Миновав Британский музей, я зашел в «Плуг» — в свое время это был любимый паб Блумсберийской группы, да и теперь там любят встречаться литераторы и издатели. Но я не нашел там ничего более высокохудожественного, чем прекрасная официантка, которая не спускала с меня глаз.
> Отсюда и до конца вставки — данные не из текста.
theorem planValue_tidy : ∀ s h v invalid, Tidy q m s → Tidy q m (@State.planValue s h v invalid) := by
  intro s h v invalid h0_
  unfold State.planValue
  extract_lets +onlyGivenNames v0 v1 v2 v3 v4
  clear_value v0
  clear_value v1
  clear_value v2
  clear_value v3
  clear_value v4
  refine Tidy.ite ?_ ?_
  · assumption
  · extract_lets +onlyGivenNames s5
    have hs5 : Tidy q m (s5) := by
      unfold s5
      refine Tidy.ite ?_ ?_
      · refine setAlmPlan_tidy _ _ _ ?_
        assumption
      · assumption
    clear_value s5
    refine Tidy.ite ?_ ?_
    · refine binAdd_tidy _ _ _ _ ?_
      assumption
    · refine Tidy.ite ?_ ?_
      · have h6 : Tidy q m (s5.nextFree).2 := by
          refine nextFree_tidy _ ?_
          assumption
        split
        rename_i b7 b8 b9 b10
        have e11 : Tidy q m b9 := by rw [b10] at h6; exact h6
        refine Tidy.ite ?_ ?_
        · refine binAdd_tidy _ _ _ _ ?_
          assumption
        · refine binAdd_tidy _ _ _ _ ?_
          assumption
      · refine Tidy.ite ?_ ?_
        · refine binAdd_tidy _ _ _ _ ?_
          assumption
        · refine Tidy.ite ?_ ?_
          · refine binAdd_tidy _ _ _ _ ?_
            assumption
          · extract_lets +onlyGivenNames s12
            have hs12 : Tidy q m (s12) := by
              unfold s12
              split
              · rename_i b13 b14 b15
                refine binAdd_tidy _ _ _ _ ?_
                assumption
              · rename_i b16 b17
                assumption
            clear_value s12
            refine setAlmPlan_tidy _ _ _ ?_
            assumption

theorem almValue_tidy : ∀ s src v invalid, Tidy q m s → Tidy q m (@State.almValue s src v invalid) := by
  intro s src v invalid h0_
  unfold State.almValue
  extract_lets +onlyGivenNames v0 v1
  clear_value v0
  clear_value v1
  refine forEach_tidy _ _ _ _ ?_ ?_
  · refine forEach_tidy _ _ _ _ ?_ ?_
    · assumption
    · intro a2 a3 a4
      refine planValue_tidy _ _ _ _ ?_
      assumption
  · intro a5 a6 a7
    refine almTrkValue_tidy _ _ _ _ ?_
    assumption

theorem doAlmCurWrite_tidy : ∀ v s, Tidy q m s → Tidy q m (@doAlmCurWrite v s) := by
  intro v s h0_
  unfold doAlmCurWrite
  extract_lets +onlyGivenNames s0 v1
  have hs0 : Tidy q m (s0) := by
    unfold s0
    refine setReg_tidy _ _ _ ?_
    assumption
  clear_value s0
  clear_value v1
  refine Tidy.ite ?_ ?_
  · extract_lets +onlyGivenNames v2 v3
    clear_value v2
    clear_value v3
    refine almWindow_tidy _ _ ?_
    assumption
  · extract_lets +onlyGivenNames v4
    clear_value v4
    refine almLoad_tidy _ _ ?_
    refine Tidy.upd (s := s0) ?_ rfl rfl rfl rfl
    assumption

theorem norWear_tidy : ∀ s, Tidy q m s → Tidy q m (@State.norWear s) := by
  intro s h0_
  unfold State.norWear
  refine Tidy.ite ?_ ?_
  · assumption
  · have h0 : Tidy q m (s.nextFree).2 := by
      refine nextFree_tidy _ ?_
      assumption
    split
    rename_i b1 b2 b3 b4
    have e5 : Tidy q m b3 := by rw [b4] at h0; exact h0
    refine Tidy.ite ?_ ?_
    · refine incSat_tidy _ _ _ _ _ ?_
      assumption
    · assumption

theorem slotFails_tidy : ∀ s addr, Tidy q m s → Tidy q m (@State.slotFails s addr) := by
  intro s addr h0_
  unfold State.slotFails
  extract_lets +onlyGivenNames s0
  have hs0 : Tidy q m (s0) := by
    unfold s0
    refine Tidy.ite ?_ ?_
    · refine incSat_tidy _ _ _ _ _ ?_
      assumption
    · assumption
  clear_value s0
  refine Tidy.ite ?_ ?_
  · refine almFail_tidy _ _ _ _ ?_
    assumption
  · refine Tidy.upd (s := s0) ?_ rfl rfl rfl rfl
    assumption

theorem doAlmWinW63Read_tidy : ∀ s, Tidy q m s → Tidy q m (@doAlmWinW63Read s) := by
  intro s h0_
  unfold doAlmWinW63Read
  extract_lets +onlyGivenNames v0 s1 v2
  clear_value v0
  have hs1 : Tidy q m (s1) := by
    unfold s1
    refine Tidy.upd (s := s) ?_ rfl rfl rfl rfl
    assumption
  clear_value s1
  clear_value v2
  extract_lets +onlyGivenNames v3
  clear_value v3
  refine Tidy.ite ?_ ?_
  · assumption
  · refine Tidy.ite ?_ ?_
    · refine Tidy.ite ?_ ?_
      · assumption
      · refine almLoad_tidy _ _ ?_
        assumption
    · refine almLoad_tidy _ _ ?_
      assumption

theorem doAlmanacCommit_tidy : ∀ verified cause addr s, Tidy q m s → Tidy q m (@doAlmanacCommit verified cause addr s) := by
  intro verified cause addr s h0_
  unfold doAlmanacCommit
  extract_lets +onlyGivenNames v0
  clear_value v0
  split
  · rename_i b1 b2
    assumption
  · rename_i b3 b4 b5 b6
    refine Tidy.ite ?_ ?_
    · assumption
    · refine Tidy.ite ?_ ?_
      · refine Tidy.ite ?_ ?_
        · refine slotFails_tidy _ _ ?_
          assumption
        · refine almFail_tidy _ _ _ _ ?_
          assumption
      · extract_lets +onlyGivenNames v7 v8
        clear_value v7
        clear_value v8
        extract_lets +onlyGivenNames s9
        have hs9 : Tidy q m (s9) := by
          unfold s9
          refine Tidy.upd (s := s) ?_ rfl rfl rfl rfl
          assumption
        clear_value s9
        refine almCommit_tidy _ _ _ ?_
        refine Tidy.ite ?_ ?_
        · assumption
        · refine norWear_tidy _ ?_
          assumption

theorem doAlmanacValue_tidy : ∀ src s, Tidy q m s → Tidy q m (@doAlmanacValue src s) := by
  intro src s h0_
  unfold doAlmanacValue
  split
  · refine almValue_tidy _ _ _ _ ?_
    assumption
  · assumption

theorem doCommitLate_tidy : ∀ s, Tidy q m s → Tidy q m (@doCommitLate s) := by
  intro s h0_
  unfold doCommitLate
  split
  · rename_i b0 b1
    assumption
  · rename_i b2 b3 b4 b5
    refine Tidy.ite ?_ ?_
    · assumption
    · refine raise_tidy _ _ _ ?_
      refine Tidy.upd (s := s) ?_ rfl rfl rfl rfl
      assumption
Однако управляющий или владелец паба (в общем, какой-то старый хрыч) строго надзирал за ней: всякий раз, когда девушка поворачивалась в мою сторону, он сам ко мне подходил, улыбался и принимал заказ. Я несколько раз приближался к стойке и, пожалуй, слегка перебрал пива ради того, чтобы оказаться неподалеку от этой красотки с лучезарным взглядом, выразительными формами и певучим голосом, удивительно похожей на актрису Кирстен Данст. Девушку окружала некая аура, грация ее движений наводила на мысль, что она не простая официантка. Я пообещал себе вернуться в «Плуг», но так и не сделал этого.
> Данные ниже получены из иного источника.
theorem doPtpPdelayReqReceive_tidy : ∀ port seq s, Tidy q m s → Tidy q m (@doPtpPdelayReqReceive port seq s) := by
  intro port seq s h0_
  unfold doPtpPdelayReqReceive
  refine Tidy.ite ?_ ?_
  · assumption
  · extract_lets +onlyGivenNames v0
    clear_value v0
    refine enqueue_tidy _ _ _ ?_
    refine enqueue_tidy _ _ _ ?_
    assumption

theorem doPtpPdelayReqSend_tidy : ∀ s, Tidy q m s → Tidy q m (@doPtpPdelayReqSend s) := by
  intro s h0_
  unfold doPtpPdelayReqSend
  extract_lets +onlyGivenNames v0 v1
  clear_value v0
  clear_value v1
  refine Tidy.ite ?_ ?_
  · assumption
  · extract_lets +onlyGivenNames v2
    clear_value v2
    refine forEach_tidy _ _ _ _ ?_ ?_
    · refine Tidy.upd (s := s) ?_ rfl rfl rfl rfl
      assumption
    · intro a3 a4 a5
      refine enqueue_tidy _ _ _ ?_
      assumption

theorem doPtpPdelayRespReceive_tidy : ∀ port delay s, Tidy q m s → Tidy q m (@doPtpPdelayRespReceive port delay s) := by
  intro port delay s h0_
  unfold doPtpPdelayRespReceive
  refine Tidy.ite ?_ ?_
  · assumption
  · extract_lets +onlyGivenNames v0
    clear_value v0
    refine setReg_tidy _ _ _ ?_
    refine Tidy.upd (s := s) ?_ rfl rfl rfl rfl
    assumption

theorem doPtpSyncReceive_tidy : ∀ port x1 s, Tidy q none s → Tidy q none (@doPtpSyncReceive port x1 s) := by
  intro port x1 s h0_
  unfold doPtpSyncReceive
  refine Tidy.ite ?_ ?_
  · assumption
  · refine Tidy.ite ?_ ?_
    · refine Tidy.upd (s := s) ?_ rfl rfl rfl rfl
      assumption
    · refine measured_tidy _ _ _ ?_
      assumption

theorem doSecondBoundary_tidy : ∀ s, Tidy q m s → Tidy q m (@doSecondBoundary s) := by
  intro s h0_
  unfold doSecondBoundary
  extract_lets +onlyGivenNames v0
  clear_value v0
  refine Tidy.ite ?_ ?_
  · assumption
  · extract_lets +onlyGivenNames v1 v2
    clear_value v1
    clear_value v2
    refine Tidy.upd (s := s) ?_ rfl rfl rfl rfl
    assumption

theorem doSourceSwitch_tidy : ∀ src s, Tidy q m s → Tidy q m (@doSourceSwitch src s) := by
  intro src s h0_
  unfold doSourceSwitch
  split
  · rename_i b0 b1
    assumption
  · rename_i b2 b3 b4
    refine Tidy.ite ?_ ?_
    · assumption
    · refine acquire_tidy _ _ ?_
      assumption

theorem doTimeSourceLoss_tidy : ∀ src s, Tidy q m s → Tidy q m (@doTimeSourceLoss src s) := by
  intro src s h0_
  unfold doTimeSourceLoss
  refine Tidy.ite ?_ ?_
  · refine srcLost_tidy _ _ ?_
    assumption
  · assumption

/-! ### Twin -/

theorem sendIdentity_tidy : ∀ s, Tidy q m s → Tidy q m (@State.sendIdentity s) := by
  intro s h0_
  unfold State.sendIdentity
  refine Tidy.ite ?_ ?_
  · assumption
  · refine plySend_tidy _ _ ?_
    assumption

theorem setRole_tidy : ∀ s r, Tidy q none s → Tidy q none (@State.setRole s r) := by
  intro s r h0_
  unfold State.setRole
  refine Tidy.ite ?_ ?_
  · assumption
  · extract_lets +onlyGivenNames s0 s1 s2
    have hs0 : Tidy q none (s0) := by
      unfold s0
      refine raise_tidy _ _ _ ?_
      refine setFld_tidy _ _ _ _ ?_
      assumption
    clear_value s0
    have hs1 : Tidy q none (s1) := by
      unfold s1
      refine drivePins_tidy _ ?_
      refine spnTwin_tidy _ ?_
      refine netActive_tidy _ ?_
      refine gateGout_tidy _ ?_
      assumption
    clear_value s1
    have hs2 : Tidy q none (s2) := by
      unfold s2
      refine Tidy.ite ?_ ?_
      · refine stopLogic_tidy _ ?_
        assumption
      · assumption
    clear_value s2
    refine sendIdentity_tidy _ ?_
    assumption

theorem becomeFollower_tidy : ∀ s, Tidy q none s → Tidy q none (@State.becomeFollower s) := by
  intro s h0_
  unfold State.becomeFollower
  extract_lets +onlyGivenNames v0
  clear_value v0
  extract_lets +onlyGivenNames s1
  have hs1 : Tidy q none (s1) := by
    unfold s1
    refine Tidy.upd (s := s) ?_ rfl rfl rfl rfl
    assumption
  clear_value s1
  refine raise_tidy _ _ _ ?_
  refine setRole_tidy _ _ ?_
  refine setBit_tidy _ _ _ _ ?_
  refine setFld_tidy _ _ _ _ ?_
  assumption

theorem shadowCheck_tidy : ∀ s, Tidy q none s → Tidy q none (@State.shadowCheck s) := by
  intro s h0_
  unfold State.shadowCheck
  refine Tidy.ite ?_ ?_
  · refine becomeFollower_tidy _ ?_
    assumption
  · assumption

theorem agree_tidy : ∀ s b own peer, Tidy q none s → Tidy q none (@State.agree s b own peer) := by
  intro s b own peer h0_
  unfold State.agree
  refine Tidy.ite ?_ ?_
  · assumption
  · refine Tidy.ite ?_ ?_
    · refine shadowCheck_tidy _ ?_
      refine setFld_tidy _ _ _ _ ?_
      assumption
    · extract_lets +onlyGivenNames s0
      have hs0 : Tidy q none (s0) := by
        unfold s0
        refine incSat_tidy _ _ _ _ _ ?_
        refine setFld_tidy _ _ _ _ ?_
        assumption
      clear_value s0
      refine Tidy.ite ?_ ?_
      · refine raiseLim_tidy _ _ _ _ ?_
        assumption
      · assumption

theorem putRegs_tidy : ∀ s p l, Tidy q m s → Tidy q m (@State.putRegs s p l) := by
  intro s p l h0_
  unfold State.putRegs
  extract_lets +onlyGivenNames s0
  have hs0 : Tidy q m (s0) := by
    unfold s0
    refine forEach_tidy _ _ _ _ ?_ ?_
    · assumption
    · intro a1 a2 a3
      refine setReg_tidy _ _ _ ?_
      assumption
  clear_value s0
  refine forEach_tidy _ _ _ _ ?_ ?_
  · assumption
  · intro a4 a5 a6
    refine setReg_tidy _ _ _ ?_
    assumption

theorem putForce_tidy : ∀ s l, Tidy q none s → Tidy q none (@State.putForce s l) := by
  intro s l h0_
  unfold State.putForce
  extract_lets +onlyGivenNames s0 s1
  have hs0 : Tidy q none (s0) := by
    unfold s0
    refine putRegs_tidy _ _ _ ?_
    assumption
  clear_value s0
  have hs1 : Tidy q none (s1) := by
    unfold s1
    refine forEach_tidy _ _ _ _ ?_ ?_
    · assumption
    · intro a2 a3 a4
      refine Tidy.ite ?_ ?_
      · refine forceQ_tidy _ _ ?_
        assumption
      · assumption
  clear_value s1
  refine forceSync_tidy _ ?_
  assumption

theorem putMotor_tidy : ∀ s b c, Tidy q m s → Tidy q m (@State.putMotor s b c) := by
  intro s b c h0_
  unfold State.putMotor
  extract_lets +onlyGivenNames v0 s1
  clear_value v0
  have hs1 : Tidy q m (s1) := by
    unfold s1
    refine setMotor_tidy _ _ _ ?_
    assumption
  clear_value s1
  extract_lets +onlyGivenNames s2
  have hs2 : Tidy q m (s2) := by
    unfold s2
    refine setReg_tidy _ _ _ ?_
    assumption
  clear_value s2
  split
  · rename_i b3 b4 b5
    refine motorSync_tidy _ _ _ ?_
    assumption
  · rename_i b6 b7
    assumption

theorem putMem_tidy : ∀ s p l, Tidy q none s → Tidy q none (@State.putMem s p l) := by
  intro s p l h
  unfold State.putMem
  extract_lets s0
  have h0 : Tidy q none s0 := Tidy.filterMem (s := s) _ h rfl rfl rfl rfl
  exact forEach_tidy _ _ _ _ h0 (fun x t ht => setOctet_tidy _ _ _ ht)

theorem putPubNums_tidy : ∀ s g st sq, Tidy q m s → Tidy q m (@State.putPubNums s g st sq) := by
  intro s g st sq h0_
  unfold State.putPubNums
  refine setReg_tidy _ _ _ ?_
  refine setReg_tidy _ _ _ ?_
  refine setPub_tidy _ _ _ ?_
  assumption

theorem applyCopy_tidy : ∀ s c, Tidy q none s → Tidy q none (@State.applyCopy s c) := by
  intro s c h0_
  unfold State.applyCopy
  extract_lets +onlyGivenNames s0 v1 s2 s3 s4 s5 s6 v7 v8 s9
  have hs0 : Tidy q none (s0) := by
    unfold s0
    refine putMem_tidy _ _ _ ?_
    refine putMem_tidy _ _ _ ?_
    assumption
  clear_value s0
  clear_value v1
  have hs2 : Tidy q none (s2) := by
    unfold s2
    refine Tidy.upd (s := s0) ?_ rfl rfl rfl rfl
    assumption
  clear_value s2
  have hs3 : Tidy q none (s3) := by
    unfold s3
    refine putRegs_tidy _ _ _ ?_
    refine putForce_tidy _ _ ?_
    refine putOnline_tidy _ _ ?_
    assumption
  clear_value s3
  have hs4 : Tidy q none (s4) := by
    unfold s4
    refine Tidy.ite ?_ ?_
    · refine runLogic_tidy _ ?_
      assumption
    · refine stopLogic_tidy _ ?_
      assumption
  clear_value s4
  have hs5 : Tidy q none (s5) := by
    unfold s5
    refine setReg_tidy _ _ _ ?_
    refine ovlSwitch_tidy _ _ _ _ ?_
    assumption
  clear_value s5
  have hs6 : Tidy q none (s6) := by
    unfold s6
    refine forEach_tidy _ _ _ _ ?_ ?_
    · assumption
    · intro a10 a11 a12
      refine putMotor_tidy _ _ _ ?_
      assumption
  clear_value s6
  clear_value v7
  clear_value v8
  have hs9 : Tidy q none (s9) := by
    unfold s9
    refine Tidy.upd (s := s6) ?_ rfl rfl rfl rfl
    assumption
  clear_value s9
  extract_lets +onlyGivenNames s13 s14 s15
  have hs13 : Tidy q none (s13) := by
    unfold s13
    refine forEach_tidy _ _ _ _ ?_ ?_
    · assumption
    · intro a16 a17 a18
      refine putPubNums_tidy _ _ _ _ ?_
      assumption
  clear_value s13
  have hs14 : Tidy q none (s14) := by
    unfold s14
    refine forEach_tidy _ _ _ _ ?_ ?_
    · refine forEach_tidy _ _ _ _ ?_ ?_
      · assumption
      · intro a19 a20 a21
        refine setReg_tidy _ _ _ ?_
        assumption
    · intro a22 a23 a24
      refine setReg_tidy _ _ _ ?_
      assumption
  clear_value s14
  have hs15 : Tidy q none (s15) := by
    unfold s15
    refine forEach_tidy _ _ _ _ ?_ ?_
    · assumption
    · intro a25 a26 a27
      refine setBayChain_tidy _ _ _ ?_
      assumption
  clear_value s15
  refine forEach_tidy _ _ _ _ ?_ ?_
  · assumption
  · intro a28 a29 a30
    refine setBayChain_tidy _ _ _ ?_
    assumption

theorem gateSync_tidy : ∀ s, Tidy q m s → Tidy q m (@State.gateSync s) := by
  intro s h0_
  unfold State.gateSync
  refine gateGout_tidy _ ?_
  refine setBit_tidy _ _ _ _ ?_
  assumption

theorem startClaim_tidy : ∀ s, Tidy q m s → Tidy q m (@State.startClaim s) := by
  intro s h0_
  unfold State.startClaim
  extract_lets +onlyGivenNames v0
  clear_value v0
  extract_lets +onlyGivenNames s1
  have hs1 : Tidy q m (s1) := by
    unfold s1
    refine Tidy.upd (s := s) ?_ rfl rfl rfl rfl
    assumption
  clear_value s1
  refine gateSync_tidy _ ?_
  refine setBit_tidy _ _ _ _ ?_
  assumption

theorem hankTakeover_tidy : ∀ s fresh, Tidy q none s → Tidy q none (@State.hankTakeover s fresh) := by
  intro s fresh h0_
  unfold State.hankTakeover
  refine forEach_tidy _ _ _ _ ?_ ?_
  · assumption
  · intro a0 a1 a2
    refine Tidy.ite ?_ ?_
    · assumption
    · refine Tidy.ite ?_ ?_
      · refine setMod_tidy _ _ _ ?_
        assumption
      · refine hankJoin_tidy _ _ ?_
        assumption

theorem gooseTakeover_tidy : ∀ s fresh, Tidy q m s → Tidy q m (@State.gooseTakeover s fresh) := by
  intro s fresh h0_
  unfold State.gooseTakeover
  refine forEach_tidy _ _ _ _ ?_ ?_
  · assumption
  · intro a0 a1 a2
    split
    · rename_i b3 b4
      assumption
    · rename_i b5 b6 b7
      extract_lets +onlyGivenNames v8
      clear_value v8
      refine Tidy.ite ?_ ?_
      · assumption
      · extract_lets +onlyGivenNames v9
        clear_value v9
        refine Tidy.ite ?_ ?_
        · refine newState_tidy _ _ _ _ ?_
          assumption
        · refine setPub_tidy _ _ _ ?_
          assumption

theorem becomeActor_tidy : ∀ s, Tidy q none s → Tidy q none (@State.becomeActor s) := by
  intro s h0_
  unfold State.becomeActor
  extract_lets +onlyGivenNames v0 s1 s2 v3
  clear_value v0
  have hs1 : Tidy q none (s1) := by
    unfold s1
    refine setBit_tidy _ _ _ _ ?_
    refine setBit_tidy _ _ _ _ ?_
    refine setFld_tidy _ _ _ _ ?_
    assumption
  clear_value s1
  have hs2 : Tidy q none (s2) := by
    unfold s2
    refine setRole_tidy _ _ ?_
    refine startClaim_tidy _ ?_
    assumption
  clear_value s2
  clear_value v3
  extract_lets +onlyGivenNames s4
  have hs4 : Tidy q none (s4) := by
    unfold s4
    refine Tidy.ite ?_ ?_
    · refine Tidy.upd (s := s2) ?_ rfl rfl rfl rfl
      assumption
    · assumption
  clear_value s4
  refine hankTakeover_tidy _ _ ?_
  refine gooseTakeover_tidy _ _ ?_
  assumption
Потом я снова оказался на Чаринг-Кросс-роуд — меня привело туда литературное и киношное воспоминание о необычном романе английского букиниста и американской писательницы.[8]
Сначала я зашел в один из книжных магазинов «Уотер-стоунс», а затем в «Фольес». Там царил невообразимый хаос. Я принялся рассматривать старинные издания, но из-за дороговизны ничего не купил. А потом один из продавцов подвел меня к огромному стеллажу с очень старыми книгами; разумеется, некоторые из книг были в ужасном состоянии. У этого стеллажа я простоял довольно долго, пачкая ладони и одежду пылью и плесенью, и отобрал шесть томиков — главным образом из-за их формата. Все они были в твердых переплетах, какой-то заботливый коллекционер еще и обернул их, к тому же каждая книга стоила не дороже тридцати фунтов. В итоге я остановился на двух изданиях: «Соединении соединений» Альберта Великого[9] и «Иероглифических фигурах» Николаса Фламеля. Я отлично знал оба сочинения, но изучал их много лет назад и теперь захотел перечитать здесь, в Лондоне. Книга Фламеля была мне необходима и как повод для того, чтобы снова расспросить Виолету ее о родстве со старинным алхимиком.
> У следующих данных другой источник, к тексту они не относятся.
theorem doOverlaySet_tidy : ∀ e s, Tidy q m s → Tidy q m (@doOverlaySet e s) := by
  intro e s h0_
  unfold doOverlaySet
  refine shared_tidy _ _ _ _ _ ?_ ?_
  · assumption
  · intro a0 a1
    split
    · rename_i b2
      dsimp only
      assumption
    · rename_i b3
      refine hostOverlay_tidy _ _ ?_
      assumption

theorem doPeerOverlayReceive_tidy : ∀ k src t s, Tidy q m s → Tidy q m (@doPeerOverlayReceive k src t s) := by
  intro k src t s h0_
  unfold doPeerOverlayReceive
  refine Tidy.ite ?_ ?_
  · extract_lets +onlyGivenNames v0
    clear_value v0
    refine ovlSync_tidy _ ?_
    refine Tidy.upd (s := s) ?_ rfl rfl rfl rfl
    assumption
  · assumption

theorem doPeerTripResetReceive_tidy : ∀ c s, Tidy q m s → Tidy q m (@doPeerTripResetReceive c s) := by
  intro c s h0_
  unfold doPeerTripResetReceive
  refine Tidy.ite ?_ ?_
  · have h0 : Tidy q m (s.channelReset c).2 := by
      refine channelReset_tidy _ _ ?_
      assumption
    split
    rename_i b1 b2 b3 b4
    have e5 : Tidy q m b3 := by rw [b4] at h0; exact h0
    refine Tidy.ite ?_ ?_
    · refine plySend_tidy _ _ ?_
      assumption
    · assumption
  · assumption

theorem doPlyYield_tidy : ∀ e s, Tidy q m s → Tidy q m (@doPlyYield e s) := by
  intro e s h0_
  unfold doPlyYield
  refine answer_tidy _ _ _ _ _ _ _ ?_ ?_
  · assumption
  · intro a0 a1
    split
    · rename_i b2
      dsimp only
      refine stopClaim_tidy _ ?_
      assumption
    · rename_i b3
      dsimp only
      assumption

theorem doRestart_tidy : ∀ e s, Tidy q m s → Tidy q m (@doRestart e s) := by
  intro e s h0_
  unfold doRestart
  refine answer_tidy _ _ _ _ _ _ _ ?_ ?_
  · assumption
  · intro a0 a1
    dsimp only
    refine Tidy.upd (s := a0) ?_ rfl rfl rfl rfl
    assumption

theorem doTrackerReset_tidy : ∀ e s, Tidy q m s → Tidy q m (@doTrackerReset e s) := by
  intro e s h0_
  unfold doTrackerReset
  refine answer_tidy _ _ _ _ _ _ _ ?_ ?_
  · assumption
  · intro a0 a1
    split
    · rename_i b2
      dsimp only
      assumption
    · rename_i b3
      dsimp only
      refine trackerReset_tidy _ _ ?_
      assumption

theorem doTripReset_tidy : ∀ e s, Tidy q m s → Tidy q m (@doTripReset e s) := by
  intro e s h0_
  unfold doTripReset
  extract_lets +onlyGivenNames v0
  clear_value v0
  refine Tidy.ite ?_ ?_
  · refine answer_tidy _ _ _ _ _ _ _ ?_ ?_
    · assumption
    · intro a1 a2
      split
      · rename_i b3
        dsimp only
        assumption
      · rename_i b4
        dsimp only
        assumption
  · refine shared_tidy _ _ _ _ _ ?_ ?_
    · assumption
    · intro a5 a6
      split
      · rename_i b7
        dsimp only
        assumption
      · rename_i b8
        refine hostTripReset_tidy _ _ ?_
        assumption

theorem doUrgentConvert_tidy : ∀ e s, Tidy q m s → Tidy q m (@doUrgentConvert e s) := by
  intro e s h0_
  unfold doUrgentConvert
  refine command_tidy _ _ _ _ _ _ _ ?_ ?_
  · assumption
  · intro a0 a1
    extract_lets +onlyGivenNames v2
    clear_value v2
    have h3 : Tidy q m (a0.urgentRequest v2 (par e.p0 20 16)).2 := by
      refine urgentRequest_tidy _ _ _ ?_
      assumption
    split
    · rename_i b4 b5 b6
      have e7 : Tidy q m b5 := by rw [b6] at h3; exact h3
      dsimp only
      assumption
    · rename_i b8 b9 b10
      have e11 : Tidy q m b9 := by rw [b10] at h3; exact h3
      dsimp only
      assumption
    · rename_i b12 b13 b14
      have e15 : Tidy q m b13 := by rw [b14] at h3; exact h3
      dsimp only
      assumption

theorem doLogicStep_tidy : ∀ e s, Tidy q none s → Tidy q none (doLogicStep e s) := by
  intro e s h
  refine answer_tidy _ _ _ _ _ _ _ h (fun t ht => ?_)
  extract_lets k
  split
  · exact ht
  · exact logicStepOne_tidy _ _ ht

/-! ### HostRegs -/

theorem badPointer_tidy : ∀ s a, Tidy q m s → Tidy q m (@State.badPointer s a) := by
  intro s a h0_
  unfold State.badPointer
  refine badAccess_tidy _ _ _ _ ?_
  assumption

theorem doKaOnVbatClear_tidy : ∀ v s, Tidy q m s → Tidy q m (@doKaOnVbatClear v s) := by
  intro v s h0_
  unfold doKaOnVbatClear
  refine Tidy.ite ?_ ?_
  · refine setBit_tidy _ _ _ _ ?_
    assumption
  · assumption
Когда я заглянул в трактат Альберта Великого, чтение захватило меня, как и в первый раз, ведь я уже несколько месяцев не читал ничего подобного. Книга же Фламеля всегда казалась мне странной, магической, сложной для понимания, и у меня создалось впечатление, что это неполное издание, поскольку я не обнаружил никаких вводных пояснений, только сухие биографические данные.
Мог ли Фламель быть предком Виолеты? Я сам рассмеялся, до того нелепым показалось мне это предположение. Сколько на свете живет людей, носящих фамилию Фламель? Ну ладно, по крайней мере, благодаря купленной книге мне легче будет вернуться к нужной теме в разговоре с Виолетой.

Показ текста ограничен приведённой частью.